Rats were deeply anaesthetized with pentobarbital sodium (Nembutal®, 50 mg/kg, i.p.) on Day 1. A guide cannula (David Kopf Instruments) was stereotaxically implanted into the right BLA or the right CeA, using the following coordinates: BLA, 2.8 mm caudal to bregma, 4.8 mm lateral to midline, 7.6 mm depth; CeA, 2.3 mm caudal to bregma, 4.0 mm lateral to midline, 7.0 mm depth [107]. Guide cannulas were affixed to the skull with dental acrylic (Plastic One, Roanoke, VA). Antibiotic ointment (Solosite Gel, Smith and Nephew) was applied to the exposed tissue to prevent infection. Local application of Lidocaine HCl (1%, 100 μl of 10 mg/ml) was done to minimize surgical pain and to prevent the animal from scratching of the surgical area upon recovery. On Day 2, a microdialysis probe (CMA/Microdialysis 11, Solna Sweden) that extended 1 mm beyond the tip of the guide cannula, was inserted for stereotaxic drug application into the amygdala. The probe was connected to an infusion pump (Harvard Apparatus, Holliston, MA) using polyethylene-50 tubing. Drugs or ACSF (vehicle) were applied for 20 min at a rate of 5 μl/min to establish equilibrium in the tissue. ACSF was oxygenated, equilibrated to pH 7.4 and contained the following (in mM): 125.0 NaCl, 2.6 KCl, 2.5 NaH₂PO₄, 1.3 CaCl₂, 0.9 MgCl₂, 21.0 NaHCO₃, and 3.5 glucose. SB242084 was dissolved in ACSF on the day of the experiment at a concentration 100-fold that predicted to be needed in the tissue based on data in the literature [22, 100‐102] because of the concentration gradient across the dialysis membrane and diffusion in the tissue [45, 48, 84, 85]. At the end of the experiment, rats were decapitated and injection sites were verified histologically after injection of methylene blue (1 μl) and plotted on standard diagrams adapted from Paxinos and Watson [107] (see Figure 1).

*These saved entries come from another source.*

-- ==== Sys2Proof/Safety.lean ====
section
/-!
DEFINITION. What counts as a safe run, in the terms that the statements use: outcomes that go on, the invariant of the state, what a
word of each stream leaves as it was, and what each lane instruction computes.
-/
namespace Sys2Proof.Machine

/-- The outcome goes on to some state. -/
def goesOn (r : Out) : Prop := ∃ t, r = .next t

/-- A run of `n` steps from `s` that never faults and is never refused. -/
def safeRun : Nat → State → Prop
  | 0, _ => True
  | n + 1, s => ∃ t, step s = .next t ∧ safeRun n t

/-! The invariants -/

/-- A warp has its registers: as many v registers as it declares (R14), seven predicates, eight index registers and their windows
(R12, R18). -/
def Warp.wf (w : Warp) : Bool := w.v.length == w.count && w.p.length == 7 && w.x.length == 8 && w.win.length == 8

/-- A tile has 32 rows of 96 cells, and a row state for each (R24). -/
def Tile.wf (t : Tile) : Bool := t.cells.length == 32 && t.cells.all (fun r => r.length == 96) && t.rows.length == 32

/-- A workgroup has the registers of its warps and its driver, its tiles, and its queues (R12, R23 to R25). -/
def Workgroup.wf (g : Workgroup) : Bool :=
  g.warps.all Warp.wf && g.drv.d.length == 32 && g.tiles.all Tile.wf && g.slots.length == 8 && g.bars.length == 16
    && g.batches.length == 16

/-- A core has its slots, and the registers of its ostler and its workgroups. -/
def Core.wf (co : Core) : Bool :=
  co.slots.length == Config.nSlots && co.ostler.d.length == 32
    && co.slots.all fun g => match g with | some g => g.wf | none => true

/-- The module has its parts (R1), each with its registers. -/
structure State.Regs (s : State) : Prop where
  cores   : s.cores.length = Config.nCores
  core    : ∀ co ∈ s.cores, co.wf = true
  strings : s.strings.length = Config.nStrings
  vfs     : s.vfs.length = Config.nVfs
  rails   : s.rails.length = 4
  ports   : s.ports.length = Config.nPorts
  mr      : s.mr.length = 8

/-- Memory and every scratchpad are in canonical form, and an L1 holds a line at most once, with all of its 64 bytes (R241). -/
structure State.Mem (s : State) : Prop where
  mem     : s.mem.wf = true
  scratch : ∀ co ∈ s.cores, co.scratch.wf = true
  once    : ∀ co ∈ s.cores, (co.l1.map (·.line)).Nodup
  full    : ∀ co ∈ s.cores, ∀ l ∈ co.l1, l.data.length = 64

/-- No word of memory that L2 holds is bad (R251), and no store to registers waits in an L1 or on its way to them (R249): what an L1
writes back is memory. -/
def State.atRest (s : State) : Prop :=
  s.memBad = [] ∧ s.regQueue = [] ∧ ∀ co ∈ s.cores, ∀ l ∈ co.l1, s.regLine l = false

/-! A warp word that completes -/

/-- Lane L of v register n, of predicate n, of index register n. -/
def Warp.lane (x : Warp) (n L : Nat) : W32 := (x.v.getD n []).getD L 0
def Warp.plane (x : Warp) (n L : Nat) : Bool := laneBit (x.p.getD n 0) L
def Warp.xlane (x : Warp) (n L : Nat) : W16 := (x.x.getD n []).getD L 0

/-- A warp without what every completed word changes: the places of its lanes, its gangs, its repetition, its timing. -/
def Warp.still (x : Warp) : Warp :=
  { x with pcs := [], leaders := [], turn := 0, rep := default, sb := [], readyAt := 0, lastAt := 0, readySince := 0, endsAt := 0,
           promo := false, passed := false, waits := [] }

/-- No fixed-latency result of the warp is in flight (R83), and no unwaited `mmag` may read its registers (R160). -/
def Issue.settled (it : Issue) : Bool :=
  it.wp.wf && (it.wp.sb.all fun e => e.2.2 ≤ it.s.clock) && it.wg.hazards.all fun h => h.vreg.isNone

/-- The warp in turn issues a word with control fields `c`, no timed no-op (R64), with everything settled. -/
def State.warpRuns (s : State) (c : Ctl) (it : Issue) : Prop :=
  s.warpIssue c = some it ∧ c.grd ≠ 0xF ∧ it.settled = true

All averaged values are given as the mean ± standard error of the mean (SEM). GraphPad Prism 3.0 software (Graph-Pad, San Diego, CA) was used for all statistical analysis. For multiple comparisons, one-way analysis of variance (ANOVA) was used followed by Dunnett’s multiple comparisons tests. Statistical significance was accepted at the level P < 0.05.